Claims for breach of the covenant of good faith and fair dealing (“common law bad faith”) have been appearing more frequently in Connecticut complaints for uninsured/underinsured motorist coverage. Connecticut courts generally have not been receptive, often striking such claims at the pleading stage, especially where they merely describe a dispute over coverage. This is noteworthy given that more recently, some Connecticut courts also have begun applying a less stringent standard for pleading bad faith. Here we discuss this trend and Connecticut courts’ treatment of these claims at the pleading stage, demonstrating that carriers are best positioned to avoid common law bad faith claims in the uninsured/underinsured motorist context by employing procedures that ensure timely and thorough investigation and documentation of claims and timely, clear and direct communication with claimants regarding the bases for the insurer’s coverage position.

In Connecticut, bad faith requires actual or constructive fraud, a design to mislead or deceive, or a neglect or refusal to fulfill some duty or contractual obligation, not prompted by an honest mistake but by interested or sinister motive. See De La Concha of Hartford, Inc. v. Aetna Life Ins. Co., 269 Conn. 424, 433 (2004).

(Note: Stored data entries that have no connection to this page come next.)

-- ==== Sys2Proof/Machine/RegTable.lean ====
section
/-! DEFINITION. The register tables of spec/: every register of every block, its offset in its page, its reset value,
its writable bits by access code (R8) and the ranges a write is clamped to (R41, R62, R75). -/

namespace Sys2Proof.Machine

namespace R
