-- ==== Sys2Proof/Machine/Frames.lean ====
section
/-! DEFINITION. Reading frames: tags, IP and UDP headers, RTP, and the frames the device writes itself (R103 to R110, R119). -/

namespace Sys2Proof.Machine

/-- `n` bytes from `off`, big-endian. Bytes past the end read as nothing. -/
def beAt (l : List Byte) (off n : Nat) : Nat := ((l.drop off).take n).foldl (fun a b => a * 256 + b.toNat) 0

/-- A number as `n` bytes, big-endian. -/
def beBytes : Nat → Nat → List Byte
  | 0, _ => []
  | n + 1, v => BitVec.ofNat 8 (v / 256 ^ n) :: beBytes n v

/-- A number as `n` bytes, little-endian. -/
def leBytes : Nat → Nat → List Byte
  | 0, _ => []
  | n + 1, v => BitVec.ofNat 8 v :: leBytes n (v / 256)

/-- The value of bytes read little-endian. -/
def leVal : List Byte → Nat
  | [] => 0
  | b :: t => b.toNat + 256 * leVal t

/-- The one's-complement sum of a list read as 16-bit words, reduced modulo 65,535: 0 where a checksum is right. -/
def ones16 : List Byte → Nat
  | [] => 0
  | [a] => a.toNat * 256 % 65535
  | a :: b :: t => (a.toNat * 256 + b.toNat + ones16 t) % 65535

/-- The length of a frame, its FCS included (R103). -/
def frameLen (l : List Byte) : Nat := l.length + 4

/-- The cells a frame of `len` bytes occupies (R129). -/
def cellsOf (len : Nat) : Nat := ceilDiv len 256

/-- What the parser reads from a frame's head (R109): at most two tags, the outermost one's fields, the EtherType after them
and where what follows it begins. -/
structure Parsed where
  dst : Nat
  src : Nat
  tagged : Bool
  vid : Nat
  pcp : Nat
  dei : Bool
  etype : Nat
  l3 : Nat
  deriving DecidableEq, Repr

/-- Both 0x88A8 and 0x8100 are tags (R109). -/
def isTag (t : Nat) : Bool := decide (t = 0x88A8) || decide (t = 0x8100)

/-- Parse a frame's head. -/
def parseFrame (l : List Byte) : Parsed :=
  let t0 := beAt l 12 2
  let tci := beAt l 14 2
  let t1 := beAt l 16 2
  if isTag t0 then
    (if isTag t1 then ⟨beAt l 0 6, beAt l 6 6, true, tci % 4096, tci / 8192, bitOf 12 tci, beAt l 20 2, 22⟩
     else ⟨beAt l 0 6, beAt l 6 6, true, tci % 4096, tci / 8192, bitOf 12 tci, t1, 18⟩)
  else ⟨beAt l 0 6, beAt l 6 6, false, 0, 0, false, t0, 14⟩

/-- The UDP key of a datagram (R110), where its UDP header begins, and whether its UDP checksum is right. -/
structure UdpKey where
  v6 : Bool
  src : Nat
  dst : Nat
  port : Nat
  udp : Nat
  sumOk : Bool
  deriving DecidableEq, Repr

/-- Whether the UDP checksum passes: over the pseudo-header and the datagram; an IPv4 checksum of 0 passes and an IPv6 one
fails (R110). -/
def udpSumOk (l : List Byte) (v6 : Bool) (addrs : List Byte) (udp : Nat) : Bool :=
  let len := beAt l (udp + 4) 2
  if beAt l (udp + 6) 2 = 0 then !v6
  else decide ((ones16 addrs + ones16 (beBytes 2 17 ++ beBytes 2 len) + ones16 ((l.drop udp).take len)) % 65535 = 0)

/-- Walk the extension headers of an IPv6 datagram from `off`, where `left` bytes of them may still come; the offset of the UDP
header, if one is reached (R110). -/
def v6Udp (l : List Byte) : Nat → Nat → Nat → Nat → Option Nat
  | 0, _, _, _ => none
  | fuel + 1, nh, off, left =>
    if nh = 17 then some off
    else if nh = 0 ∨ nh = 43 ∨ nh = 60 then
      let sz := (beAt l (off + 1) 1 + 1) * 8
      if sz ≤ left then v6Udp l fuel (beAt l off 1) (off + sz) (left - sz) else none
    else none

/-- The UDP key of a frame, if it yields one (R110). -/
def udpKey (l : List Byte) : Option UdpKey :=
  let p := parseFrame l
  if p.etype = 0x0800 then
    let ihl := beAt l p.l3 1 % 16
    if beAt l p.l3 1 / 16 = 4 ∧ 5 ≤ ihl ∧ ones16 ((l.drop p.l3).take (4 * ihl)) = 0 ∧ beAt l (p.l3 + 6) 2 % 0x4000 = 0
        ∧ beAt l (p.l3 + 9) 1 = 17 ∧ p.l3 + 4 * ihl + 8 ≤ l.length then
      let u := p.l3 + 4 * ihl
      some ⟨false, beAt l (p.l3 + 12) 4, beAt l (p.l3 + 16) 4, beAt l (u + 2) 2, u,
        udpSumOk l false ((l.drop (p.l3 + 12)).take 8) u⟩
    else none
  else if p.etype = 0x86DD then
    match v6Udp l 9 (beAt l (p.l3 + 6) 1) (p.l3 + 40) 64 with
    | some u =>
      if u + 8 ≤ l.length then
        some ⟨true, beAt l (p.l3 + 8) 16, beAt l (p.l3 + 24) 16, beAt l (u + 2) 2, u,
          udpSumOk l true ((l.drop (p.l3 + 8)).take 32) u⟩
      else none
    | none => none
  else none

/-- The payload of a UDP datagram whose header begins at `u`. -/
def udpPayload (l : List Byte) (u : Nat) : List Byte := (l.drop (u + 8)).take (beAt l (u + 4) 2 - 8)

/-- The RTP header at the start of a UDP payload (R118, R119): payload type, marker, sequence number, timestamp, and where the
payload proper begins. -/
structure Rtp where
  pt : Nat
  marker : Bool
  seq : Nat
  ts : Nat
  body : Nat
  deriving DecidableEq, Repr

/-- Read an RTP header. -/
def rtpOf (pl : List Byte) : Rtp :=
  let b0 := beAt pl 0 1
  let cc := b0 % 16
  let ext := if bitOf 4 b0 then 4 + 4 * beAt pl (12 + 4 * cc + 2) 2 else 0
  ⟨beAt pl 1 1 % 128, bitOf 7 (beAt pl 1 1), beAt pl 2 2, beAt pl 4 4, 12 + 4 * cc + ext⟩

/-- Whether a frame is IGMP, or MLD: ICMPv6 of type 130, 131, 132 or 143, with or without a Hop-by-Hop header (Table 4-3,
step 7). -/
def isSnooped (l : List Byte) : Bool :=
  let p := parseFrame l
  if p.etype = 0x0800 then decide (beAt l (p.l3 + 9) 1 = 2)
  else if p.etype = 0x86DD then
    let nh := beAt l (p.l3 + 6) 1
    let at' := if nh = 0 then p.l3 + 40 + (beAt l (p.l3 + 41) 1 + 1) * 8 else p.l3 + 40
    let nh' := if nh = 0 then beAt l (p.l3 + 40) 1 else nh
    decide (nh' = 58) && [130, 131, 132, 143].contains (beAt l at' 1)
  else false

/-- Whether a frame is a PTP message over UDP port 319 or 320 of the given domain (Table 4-3, step 6). -/
def isPtp (l : List Byte) (domain : Nat) : Bool :=
  match udpKey l with
  | some u => (decide (u.port = 319) || decide (u.port = 320)) && decide (beAt l (u.udp + 8 + 4) 1 = domain)
  | none => false

/-- A frame without its outermost tag. -/
def untagFrame (l : List Byte) : List Byte := l.take 12 ++ l.drop 16

/-- A frame with an outermost tag for a VLAN (R109): an untagged frame gains one, a priority tag takes the VLAN. -/
def tagFrame (l : List Byte) (vlan pcp : Nat) : List Byte :=
  let p := parseFrame l
  if p.tagged then
    (if p.vid = 0 then l.take 14 ++ beBytes 2 (beAt l 14 2 / 4096 * 4096 + vlan % 4096) ++ l.drop 16 else l)
  else l.take 12 ++ beBytes 2 0x8100 ++ beBytes 2 (pcp % 8 * 8192 + vlan % 4096) ++ l.drop 12

/-- The frame as a port sends it: TAG_MODE 1 removes the tag of frames in the port's PVID (R109). -/
def egressFrame (l : List Byte) (vlan pcp pvid : Nat) (tagMode : Bool) : List Byte :=
  if tagMode && decide (vlan = pvid) then (if (parseFrame l).tagged then untagFrame l else l) else tagFrame l vlan pcp

/-- Pad a frame with zero bytes to 60 bytes (R171). -/
def padFrame (l : List Byte) : List Byte := l ++ List.replicate (60 - l.length) 0

/-- An IEEE 802.1Qbb frame that names the classes of `mask` with one quanta value (R105). -/
def pfcFrame (mac mask quanta : Nat) : List Byte :=
  padFrame (beBytes 6 0x0180C2000001 ++ beBytes 6 mac ++ beBytes 2 0x8808 ++ beBytes 2 0x0101 ++ beBytes 2 mask
    ++ (List.range 8).flatMap (fun i => beBytes 2 (if bitOf i mask then quanta else 0)))

end Sys2Proof.Machine
end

A bad faith claimant must plead three essential elements: (1) plaintiff and defendant were parties to a contract under which plaintiff reasonably expected to receive certain benefits; (2) defendant engaged in conduct that injured plaintiff’s right to receive some or all of those benefits; and (3) defendant acted in bad faith. See Tarabek v. Hartford Ins. Co., No. 561153, 2002 WL 31172957, at *2 (Conn. Super. Ct. Aug. 26, 2002).